Something rustles down the little slope below of us. I jerk at the noise.
Sounds like two legs, I think to myself. Them men…
No, four. Four legs. Something heavy. Black bear?
Comin’ closer, stalking us. Taking our measure. Coming in.
No…farther off now.
Ain’t nothing there. It’s just your mind, Hannie. Plain crazy with fear.
The panther screams again, but he’s way over yon still. A owl hoots. I shiver hard and hold the neck of my shirt closed, even though I’m sweated down underneath it. It’s keeping the mosquitos from sucking me dry.

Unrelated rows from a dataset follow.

/-- The rows the rasterizer draws cover exactly the pixels the spec's loops name (43_display.md R211). -/
theorem rowsCover_readBytes_iff (s : State) (x y : Reg) (n : Nibble) (k : Nat) :
    rowsCover (spriteStart (s.getV x) (s.getV y)) (s.readBytes s.i.toNat n.toNat) k ↔ SpriteCovers s x y n k := by
  have hlen : (s.readBytes s.i.toNat n.toNat).length = n.toNat := Memory.readBytes_length _ _ _
  have hbit (r c : Nat) (hr : r < (s.readBytes s.i.toNat n.toNat).length) :
      spriteBit (s.readBytes s.i.toNat n.toNat)[r] c = (s.readByte (s.i.toNat + r)).getLsbD (7 - c) :=
    congrArg (spriteBit · c) (Memory.readBytes_getElem s.mem s.i.toNat n.toNat r hr)
  have hindex (r c : Nat) : spriteStart (s.getV x) (s.getV y) + r * screenWidth + c =
      ((s.getV y).toNat + r) * 64 + ((s.getV x).toNat + c) := by
    simp only [spriteStart, screenWidth]
    omega
  rw [rowsCover_iff]
  constructor
  · rintro ⟨r, hr, c, hc, hset, hk⟩
    exact ⟨r, hlen ▸ hr, c, hc, hbit r c hr ▸ hset, hindex r c ▸ hk⟩
  · rintro ⟨r, hr, c, hc, hset, hk⟩
    have hr' := hlen.symm ▸ hr
    exact ⟨r, hr', c, hc, (hbit r c hr').trans hset, (hindex r c).trans hk⟩

/-- Covering depends on the two coordinates, I and memory alone. -/
theorem spriteCovers_congr {s t : State} {x y : Reg} (hx : t.getV x = s.getV x) (hy : t.getV y = s.getV y) (hi : t.i = s.i)
    (hmem : ∀ a, t.readByte a = s.readByte a) (n : Nibble) (k : Nat) :
    SpriteCovers t x y n k ↔ SpriteCovers s x y n k := by
  simp only [SpriteCovers, hx, hy, hi, hmem]

/-! ### Drawing -/

/-- Drawing flips the covered pixels of the screen and no other (43_display.md R211, R212). -/
theorem drawSprite_lit (s : State) (x y : Reg) (n : Nibble) {k : Nat} (hk : k < numPixels) :
    (SpriteCovers s x y n k → Pixels.lit (drawSprite s x y n).fb k = !s.pixel k) ∧
    (¬ SpriteCovers s x y n k → Pixels.lit (drawSprite s x y n).fb k = s.pixel k) := by
  rw [← rowsCover_readBytes_iff]
  exact drawRows_pixel _ _ _ k hk

/-- Drawing collides exactly when a covered pixel of the screen was lit (43_display.md R214). -/
theorem drawSprite_hit_iff (s : State) (x y : Reg) (n : Nibble) :
    (drawSprite s x y n).hit = true ↔ ∃ k < numPixels, SpriteCovers s x y n k ∧ s.pixel k = true := by
  simp only [← rowsCover_readBytes_iff]
  exact (drawRows_hit _ _ _).trans (or_iff_right Bool.false_ne_true)

@[simp] theorem getV_regF_showCanvas (s : State) (c : Canvas) : (showCanvas s c).getV regF = collisionFlag c.hit :=
  s.getV_setV_same regF _

theorem getV_showCanvas_ne (s : State) (c : Canvas) {r : Reg} (h : r ≠ regF) : (showCanvas s c).getV r = s.getV r :=
  s.getV_setV_ne h _

/-- A sprite whose rows are in range is drawn and shown (43_display.md R211, 20_memory.md R66). -/
theorem exec_drw_of_inRange {x y : Reg} {n : Nibble} {s : State} (h : n.toNat = 0 ∨ s.i.toNat + n.toNat ≤ memSize) :
    exec (.drw x y n) s = .next (showCanvas s (drawSprite s x y n)).advance := withRange_of_inRange h

/-- Settles O53: the pixels are the drawn canvas's, and VF is 1 exactly when the canvas was hit. -/
theorem spriteDrawFlipsCoveredPixels : Obligations.SpriteDrawFlipsCoveredPixels := by
  intro x y n s hfits
  have hflag : (showCanvas s (drawSprite s x y n)).advance.getV 0xF = collisionFlag (drawSprite s x y n).hit :=
    getV_regF_showCanvas s _
  refine ⟨_, exec_drw_of_inRange hfits, fun k hk => drawSprite_lit s x y n hk, ?_, ?_, ?_, rfl, rfl,
    onlyChanges_showCanvas_advance s _⟩
  · intro hlit
    rw [hflag, (drawSprite_hit_iff s x y n).mpr hlit]
    rfl
  · intro hdark
    have hmiss : (drawSprite s x y n).hit = false := by
      rw [← Bool.not_eq_true, drawSprite_hit_iff]
      rintro ⟨k, hk, hcov, hlit⟩
      exact Bool.false_ne_true ((hdark k hk hcov).symm.trans hlit)
    rw [hflag, hmiss]
    rfl
  · exact fun r hr => getV_showCanvas_ne s _ hr

/-- Settles O55: with x and y other than F, both draws cover the same pixels, and a covered pixel flips twice. -/
theorem spriteDrawnTwiceRestoresScreen : Obligations.SpriteDrawnTwiceRestoresScreen := by
  intro x y n s t u hx hy hfits hst htu k hk
  obtain ⟨t', ht', hfirst, _, _, hregs, _, _, hframe⟩ := spriteDrawFlipsCoveredPixels x y n s hfits
  cases ht'.symm.trans hst
  have hi : t.i = s.i := hframe .i (by simp)
  have hmem : ∀ a, t.readByte a = s.readByte a := hframe .mem (by simp)
  obtain ⟨u', hu', hsecond, _⟩ := spriteDrawFlipsCoveredPixels x y n t (hi ▸ hfits)
  cases hu'.symm.trans htu
  have hcovers := spriteCovers_congr (hregs x hx) (hregs y hy) hi hmem n k
  by_cases hcov : SpriteCovers s x y n k
  · rw [(hsecond k hk).1 (hcovers.mpr hcov), (hfirst k hk).1 hcov, Bool.not_not]
  · rw [(hsecond k hk).2 (mt hcovers.mp hcov), (hfirst k hk).2 hcov]

end Sys2Proof.Machine
end

section
/-! PROOFS. The statements of 44_timers_keypad.md: the key skips, the key wait and its cycles, and the timers. -/

namespace Sys2Proof.Machine

open Sys2Proof.Claims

I push the horses farther, listen into the night, try to think what to do. This old road might stretch on for miles, used for hauling cypress timber out of the swamp and goods to the river, but it ain’t a road that goes from one place to the other. Been on it for a long way, and I hadn’t seen or heard a sign of people yet. Not even a lamp burning in a cabin or a settlement off through the trees, or a whiff of smoke from a cook fire. Just old wagon camps and the tracks of iron tires and horseshoes. That’s all there is showing that folks come and go this way.
Ginger stumbles over a felled branch and falls to her front knees, nearly jerking me over the tail of the gray before I get him stopped. The reins slide through my hands and trickle onto the ground with a soft slap.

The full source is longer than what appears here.